* BRIEF *
Copy each of the records exactly; leave nothing out.

── INPUT DATA ──

-- ==== Sys2Proof/Laws/State.lean ====
section
/-!
SUPPORT. One lemma per field per update of State and of the two units, so that no later proof unfolds an update.
-/

namespace Sys2Proof.Machine

/-! ### `State.respond` -/

@[simp] theorem State.respond_cfg (s : State) (st : Status) (d : Half) : (s.respond st d).cfg = s.cfg := rfl
@[simp] theorem State.respond_csAcc (s : State) (st : Status) (d : Half) : (s.respond st d).csAcc = s.csAcc := rfl
@[simp] theorem State.respond_tx (s : State) (st : Status) (d : Half) : (s.respond st d).tx = s.tx := rfl
@[simp] theorem State.respond_rx (s : State) (st : Status) (d : Half) : (s.respond st d).rx = s.rx := rfl
@[simp] theorem State.respond_pending (s : State) (st : Status) (d : Half) :
    (s.respond st d).pending = s.pending := rfl
@[simp] theorem State.respond_responses (s : State) (st : Status) (d : Half) :
    (s.respond st d).responses = s.responses ++ [rspWord st d] := rfl

/-! ### `State.applyReset` -/

@[simp] theorem State.applyReset_cfg (s : State) : s.applyReset.cfg = s.cfg := rfl
@[simp] theorem State.applyReset_csAcc (s : State) : s.applyReset.csAcc = 0 := rfl
@[simp] theorem State.applyReset_tx (s : State) : s.applyReset.tx = s.tx.clear := rfl
@[simp] theorem State.applyReset_rx (s : State) : s.applyReset.rx = s.rx.rearm := rfl
@[simp] theorem State.applyReset_pending (s : State) : s.applyReset.pending = s.pending := rfl
@[simp] theorem State.applyReset_responses (s : State) : s.applyReset.responses = s.responses := rfl

/-! ### `State.issueFirst` -/

@[simp] theorem State.issueFirst_cfg (s : State) (w : CmdWord) : (s.issueFirst w).cfg = s.cfg := rfl
@[simp] theorem State.issueFirst_csAcc (s : State) (w : CmdWord) : (s.issueFirst w).csAcc = s.csAcc := rfl
@[simp] theorem State.issueFirst_tx (s : State) (w : CmdWord) : (s.issueFirst w).tx = s.tx := rfl
@[simp] theorem State.issueFirst_rx (s : State) (w : CmdWord) : (s.issueFirst w).rx = s.rx := rfl
@[simp] theorem State.issueFirst_pending (s : State) (w : CmdWord) :
    (s.issueFirst w).pending = .command w :: s.pending := rfl
@[simp] theorem State.issueFirst_responses (s : State) (w : CmdWord) :
    (s.issueFirst w).responses = s.responses := rfl

/-! ### The TX unit cleared -/

@[simp] theorem TxUnit.clear_src (t : TxUnit) : t.clear.src = 0 := rfl
@[simp] theorem TxUnit.clear_dst (t : TxUnit) : t.clear.dst = 0 := rfl
@[simp] theorem TxUnit.clear_cmd (t : TxUnit) : t.clear.cmd = 0 := rfl
@[simp] theorem TxUnit.clear_arg (t : TxUnit) : t.clear.arg = 0 := rfl
@[simp] theorem TxUnit.clear_len (t : TxUnit) : t.clear.len = 0 := rfl
@[simp] theorem TxUnit.clear_state (t : TxUnit) : t.clear.state = .load := rfl
@[simp] theorem TxUnit.clear_pos (t : TxUnit) : t.clear.pos = 0 := rfl
@[simp] theorem TxUnit.clear_acc (t : TxUnit) : t.clear.acc = 0 := rfl
@[simp] theorem TxUnit.clear_buf (t : TxUnit) : t.clear.buf = t.buf := rfl

/-! ### The RX unit re-armed -/

@[simp] theorem RxUnit.rearm_src (r : RxUnit) : r.rearm.src = 0 := rfl
@[simp] theorem RxUnit.rearm_dst (r : RxUnit) : r.rearm.dst = 0 := rfl
@[simp] theorem RxUnit.rearm_cmd (r : RxUnit) : r.rearm.cmd = 0 := rfl
@[simp] theorem RxUnit.rearm_arg (r : RxUnit) : r.rearm.arg = 0 := rfl
@[simp] theorem RxUnit.rearm_len (r : RxUnit) : r.rearm.len = 0 := rfl
@[simp] theorem RxUnit.rearm_state (r : RxUnit) : r.rearm.state = .recv := rfl
@[simp] theorem RxUnit.rearm_err (r : RxUnit) : r.rearm.err = .none := rfl
@[simp] theorem RxUnit.rearm_pos (r : RxUnit) : r.rearm.pos = 0 := rfl
@[simp] theorem RxUnit.rearm_acc (r : RxUnit) : r.rearm.acc = 0 := rfl
@[simp] theorem RxUnit.rearm_ck (r : RxUnit) : r.rearm.ck = 0 := rfl
@[simp] theorem RxUnit.rearm_buf (r : RxUnit) : r.rearm.buf = r.buf := rfl

/-! ### A frame error raised -/

@[simp] theorem RxUnit.raise_src (r : RxUnit) (e : RxErr) : (r.raise e).src = r.src := rfl
@[simp] theorem RxUnit.raise_dst (r : RxUnit) (e : RxErr) : (r.raise e).dst = r.dst := rfl
@[simp] theorem RxUnit.raise_cmd (r : RxUnit) (e : RxErr) : (r.raise e).cmd = r.cmd := rfl
@[simp] theorem RxUnit.raise_arg (r : RxUnit) (e : RxErr) : (r.raise e).arg = r.arg := rfl
@[simp] theorem RxUnit.raise_len (r : RxUnit) (e : RxErr) : (r.raise e).len = r.len := rfl
@[simp] theorem RxUnit.raise_state (r : RxUnit) (e : RxErr) : (r.raise e).state = .err := rfl
@[simp] theorem RxUnit.raise_err (r : RxUnit) (e : RxErr) : (r.raise e).err = e := rfl
@[simp] theorem RxUnit.raise_pos (r : RxUnit) (e : RxErr) : (r.raise e).pos = r.pos := rfl
@[simp] theorem RxUnit.raise_acc (r : RxUnit) (e : RxErr) : (r.raise e).acc = r.acc := rfl
@[simp] theorem RxUnit.raise_ck (r : RxUnit) (e : RxErr) : (r.raise e).ck = r.ck := rfl
@[simp] theorem RxUnit.raise_buf (r : RxUnit) (e : RxErr) : (r.raise e).buf = r.buf := rfl

end Sys2Proof.Machine
end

───

* RESULT BELOW *
-- ==== Sys2Proof/Laws/State.lean ====
section
/-!
SUPPORT. One lemma per field per update of State and of the two units, so that no later proof unfolds an update.
-/

namespace Sys2Proof.Machine

/-! ### `State.respond` -/

@[simp] theorem State.respond_cfg (s : State) (st : Status) (d : Half) : (s.respond st d).cfg = s.cfg := rfl
@[simp] theorem State.respond_csAcc (s : State) (st : Status) (d : Half) : (s.respond st d).csAcc = s.csAcc := rfl
@[simp] theorem State.respond_tx (s : State) (st : Status) (d : Half) : (s.respond st d).tx = s.tx := rfl
@[simp] theorem State.respond_rx (s : State) (st : Status) (d : Half) : (s.respond st d).rx = s.rx := rfl
@[simp] theorem State.respond_pending (s : State) (st : Status) (d : Half) :
    (s.respond st d).pending = s.pending := rfl
@[simp] theorem State.respond_responses (s : State) (st : Status) (d : Half) :
    (s.respond st d).responses = s.responses ++ [rspWord st d] := rfl

/-! ### `State.applyReset` -/

@[simp] theorem State.applyReset_cfg (s : State) : s.applyReset.cfg = s.cfg := rfl
@[simp] theorem State.applyReset_csAcc (s : State) : s.applyReset.csAcc = 0 := rfl
@[simp] theorem State.applyReset_tx (s : State) : s.applyReset.tx = s.tx.clear := rfl
@[simp] theorem State.applyReset_rx (s : State) : s.applyReset.rx = s.rx.rearm := rfl
@[simp] theorem State.applyReset_pending (s : State) : s.applyReset.pending = s.pending := rfl
@[simp] theorem State.applyReset_responses (s : State) : s.applyReset.responses = s.responses := rfl

/-! ### `State.issueFirst` -/

@[simp] theorem State.issueFirst_cfg (s : State) (w : CmdWord) : (s.issueFirst w).cfg = s.cfg := rfl
@[simp] theorem State.issueFirst_csAcc (s : State) (w : CmdWord) : (s.issueFirst w).csAcc = s.csAcc := rfl
@[simp] theorem State.issueFirst_tx (s : State) (w : CmdWord) : (s.issueFirst w).tx = s.tx := rfl
@[simp] theorem State.issueFirst_rx (s : State) (w : CmdWord) : (s.issueFirst w).rx = s.rx := rfl
@[simp] theorem State.issueFirst_pending (s : State) (w : CmdWord) :
    (s.issueFirst w).pending = .command w :: s.pending := rfl
@[simp] theorem State.issueFirst_responses (s : State) (w : CmdWord) :
    (s.issueFirst w).responses = s.responses := rfl

/-! ### The TX unit cleared -/

@[simp] theorem TxUnit.clear_src (t : TxUnit) : t.clear.src = 0 := rfl
@[simp] theorem TxUnit.clear_dst (t : TxUnit) : t.clear.dst = 0 := rfl
@[simp] theorem TxUnit.clear_cmd (t : TxUnit) : t.clear.cmd = 0 := rfl
@[simp] theorem TxUnit.clear_arg (t : TxUnit) : t.clear.arg = 0 := rfl
@[simp] theorem TxUnit.clear_len (t : TxUnit) : t.clear.len = 0 := rfl
@[simp] theorem TxUnit.clear_state (t : TxUnit) : t.clear.state = .load := rfl
@[simp] theorem TxUnit.clear_pos (t : TxUnit) : t.clear.pos = 0 := rfl
@[simp] theorem TxUnit.clear_acc (t : TxUnit) : t.clear.acc = 0 := rfl
@[simp] theorem TxUnit.clear_buf (t : TxUnit) : t.clear.buf = t.buf := rfl

/-! ### The RX unit re-armed -/

@[simp] theorem RxUnit.rearm_src (r : RxUnit) : r.rearm.src = 0 := rfl
@[simp] theorem RxUnit.rearm_dst (r : RxUnit) : r.rearm.dst = 0 := rfl
@[simp] theorem RxUnit.rearm_cmd (r : RxUnit) : r.rearm.cmd = 0 := rfl
@[simp] theorem RxUnit.rearm_arg (r : RxUnit) : r.rearm.arg = 0 := rfl
@[simp] theorem RxUnit.rearm_len (r : RxUnit) : r.rearm.len = 0 := rfl
@[simp] theorem RxUnit.rearm_state (r : RxUnit) : r.rearm.state = .recv := rfl
@[simp] theorem RxUnit.rearm_err (r : RxUnit) : r.rearm.err = .none := rfl
@[simp] theorem RxUnit.rearm_pos (r : RxUnit) : r.rearm.pos = 0 := rfl
@[simp] theorem RxUnit.rearm_acc (r : RxUnit) : r.rearm.acc = 0 := rfl
@[simp] theorem RxUnit.rearm_ck (r : RxUnit) : r.rearm.ck = 0 := rfl
@[simp] theorem RxUnit.rearm_buf (r : RxUnit) : r.rearm.buf = r.buf := rfl

/-! ### A frame error raised -/

@[simp] theorem RxUnit.raise_src (r : RxUnit) (e : RxErr) : (r.raise e).src = r.src := rfl
@[simp] theorem RxUnit.raise_dst (r : RxUnit) (e : RxErr) : (r.raise e).dst = r.dst := rfl
@[simp] theorem RxUnit.raise_cmd (r : RxUnit) (e : RxErr) : (r.raise e).cmd = r.cmd := rfl
@[simp] theorem RxUnit.raise_arg (r : RxUnit) (e : RxErr) : (r.raise e).arg = r.arg := rfl
@[simp] theorem RxUnit.raise_len (r : RxUnit) (e : RxErr) : (r.raise e).len = r.len := rfl
@[simp] theorem RxUnit.raise_state (r : RxUnit) (e : RxErr) : (r.raise e).state = .err := rfl
@[simp] theorem RxUnit.raise_err (r : RxUnit) (e : RxErr) : (r.raise e).err = e := rfl
@[simp] theorem RxUnit.raise_pos (r : RxUnit) (e : RxErr) : (r.raise e).pos = r.pos := rfl
@[simp] theorem RxUnit.raise_acc (r : RxUnit) (e : RxErr) : (r.raise e).acc = r.acc := rfl
@[simp] theorem RxUnit.raise_ck (r : RxUnit) (e : RxErr) : (r.raise e).ck = r.ck := rfl
@[simp] theorem RxUnit.raise_buf (r : RxUnit) (e : RxErr) : (r.raise e).buf = r.buf := rfl

end Sys2Proof.Machine
end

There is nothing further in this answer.